Morning light filtered through the curtains, harmless and pale.
His apartment was exactly as he’d left it. The door was still locked. Nothing was out of place.
He laughed under his breath, rubbing a hand over his face.
Get it together, he told himself.
The walk to campus the next day was uneventful.
No thoughts intruded. No sudden movements caught his eye.
The world seemed to have reset itself to its default state—students rushing to class, bikes weaving through foot traffic, conversations overlapping in a comfortable blur.
By the time he reached the literature building, he’d almost convinced himself that the previous night had been an anomaly.
Almost.
He took his usual seat in the seminar room, feeling the familiar shift as Seo Yuri settled nearby. Her presence came with its own subtle pressure, her thoughts already aligning and organizing the space around him.
‘He looks tired.
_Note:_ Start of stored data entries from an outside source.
-- ==== Sys2Proof/Certificates/Slice0/Obligations.lean ====
section
/-! DEFINITION. The statements for the provers: what the commands of the block do, where they complete and what they leave
alone, and what holds of every step. -/

open Sys2Proof Sys2Proof.Machine

/-- For every state whose queue begins with a command, the step answers what the command answers on the state with the rest of
the queue; on an empty queue the step changes nothing (DESIGN CHOICE, log 3). The table gives no command bits, so no word
spells a command and fetching one changes nothing (log 12). (R7, R284) -/
def Obligations.StepRunsTheFrontCommand : Prop :=
  (∀ (s : State) (i : Instr) (rest : List Instr), s.pending = i :: rest → step s = exec i { s with pending := rest }) ∧
  (∀ s : State, s.pending = [] → step s = .next s) ∧
  (∀ (s : State) (nbits w : Nat), decodeTableWord nbits w = none ∧ s.withFetchWord nbits w = s)

/-- After reset, with a queue that is empty, every output of both sets is Dark, the boot runs with BOOT_STATE 0, module time is
in Free, no supervisor is registered, no request waits and no message has been sent, and FAULT_N is held; the bounds of the
engine, the numbering of messages, the empty reply buffers and the single active registration hold. (The time state and the
reset values the spec does not give are the model's choice, log 6.) (R25, R166, R284, R287, R313, R326, R364, R365) -/
def Obligations.ResetLeavesTheInvariants : Prop :=
  State.reset.pending = [] ∧ (∀ o : Fin 512, State.reset.rdA OD.CONN_MAP o = 0x8000 ∧ State.reset.rdS OD.CONN_MAP o = 0x8000) ∧
  State.reset.rd OD.BOOT_STATE = 0 ∧ State.reset.boot.booting = true ∧ State.reset.timeState = tsFree ∧
  (∀ p, State.reset.toCore.reg? p = none) ∧ (∀ p, State.reset.motin.queue p = []) ∧ State.reset.motin.outbox = [] ∧
  State.reset.faults.preS01 = true ∧ State.reset.Bounded ∧ State.reset.motin.Numbered ∧ State.reset.motin.NoneWaits ∧
  State.reset.toCore.OneActive

/-- For every command and every state, running the command answers a next state, never a fault and never a refusal, and the
commands that wait behind it are unchanged, in number and in order. (That commands stand in one queue put there from outside
is the model's choice, log 1; that an ill-formed command completes too, log 41; R7 and R284 speak of object writes and of
the paths' queues.) (R7, R284) -/
def Obligations.EveryCommandAnswersAndKeepsTheQueue : Prop :=
  ∀ (i : Instr) (s : State), ∃ t : State, exec i s = .next t ∧ t.pending = s.pending

/-- In a live state, each write or command row of a path, in Halted, until the boot has ended, or while the path's supervisor is
not the active one, answers the next state in which its result is 0604_0011h and everything else is as it was; RESTART_CMD 1
and 2 do so in Halted or while the path's supervisor is not the active one. (R283, R308, R339, R375) -/
def Obligations.OnlyTheActiveSupervisorWrites : Prop :=
  (∀ (i : Instr) (p : Path) (s : State), i.sender = some p → s.Live →
    (s.power = psHalted ∨ s.rd OD.BOOT_STATE = 0 ∨ s.toCore.isActive p.val = false) →
    exec i s = .next { s with result := 0x06040011 }) ∧
  (∀ (p : Path) (s : State), s.Live → (s.power = psHalted ∨ s.toCore.isActive p.val = false) →
    exec (.restartWarm p) s = .next { s with result := 0x06040011 } ∧
    exec (.restartCold p) s = .next { s with result := 0x06040011 })

/-- In a state in which the dies are held in reset, every command that does not act on the pins, the rails or the test access
port answers the same state. (R364, R402, R408) -/
def Obligations.DiesHeldInResetTakeNoCommand : Prop :=
  ∀ (i : Instr) (s : State), s.toCore.dead = true → i.onPins = false → exec i s = .next s

/-- For every state in which each message sent carries a number of its key slot that is positive, at most the slot's last
number, and above every earlier message's of the slot, every step answers a state in which this still holds, and no slot's
last number has become smaller. A message that is sent takes the number after its slot's last one, and no other slot's
number changes; a restart and a key write change no slot's last number. (R281) -/
def Obligations.MessagesAreNumberedStrictly : Prop :=
  (∀ s t : State, step s = .next t → s.motin.Numbered →
    t.motin.Numbered ∧ ∀ slot, Tab.get s.motin.seqOut slot 0 ≤ Tab.get t.motin.seqOut slot 0) ∧
  (∀ (m : Motin) (p : Nat) (to_ : NetAddr) (slot type id result : Nat) (body : List Byte),
    let n := Tab.get m.seqOut slot 0 + 1
    (m.send p to_ slot type id result body).outbox = ⟨p, to_, slot, n, message (m.key slot) type slot n id result body⟩ :: m.outbox ∧
    Tab.get (m.send p to_ slot type id result body).seqOut slot 0 = n ∧
    (∀ j, j ≠ slot → Tab.get (m.send p to_ slot type id result body).seqOut j 0 = Tab.get m.seqOut j 0)) ∧
  (∀ (m : Motin) (slot v : Nat), m.afterReset.seqOut = m.seqOut ∧ (m.setKey slot v).seqOut = m.seqOut)

/-- For every state in which no key and no address waits for a reply, every step answers a state in which none waits; and if the
command at the front is not one of the five rows that may write a key, then every number that a key slot would accept
afterwards it would have accepted before, and the highest number accepted under a slot has not become smaller. (R280, R282,
R311, R364) -/
def Obligations.NoStepReopensASequenceNumber : Prop :=
  ∀ s t : State, step s = .next t → s.motin.NoneWaits →
    t.motin.NoneWaits ∧
    ((∀ i rest, s.pending = i :: rest → i.mayWriteKey = false) →
      ∀ slot n, (t.motin.fresh slot n = true → s.motin.fresh slot n = true) ∧ s.motin.high slot ≤ t.motin.high slot)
Did he sleep? I should remind him to rest.’
He ignored it as best he could, opening his notebook and focusing on the lecture.
Halfway through class, his attention drifted.
He didn’t turn around.
He didn’t need to.
Kuroe Hana sat in the back row.
Her posture was unchanged from every other day—straight-backed, hands folded neatly on the desk. From the outside, she looked like she always did: detached, uninterested, almost bored.
The thoughts reached him faintly, like signals traveling across a long distance.
‘No immediate threats.’
‘Environment stable.’
‘Distance acceptable.’
He swallowed.
She wasn’t thinking about him.
She was thinking about everything around him.
When the class ended, he lingered longer than necessary, pretending to organize his notes. Yuri packed her bag methodically, offering to walk with him as she always did.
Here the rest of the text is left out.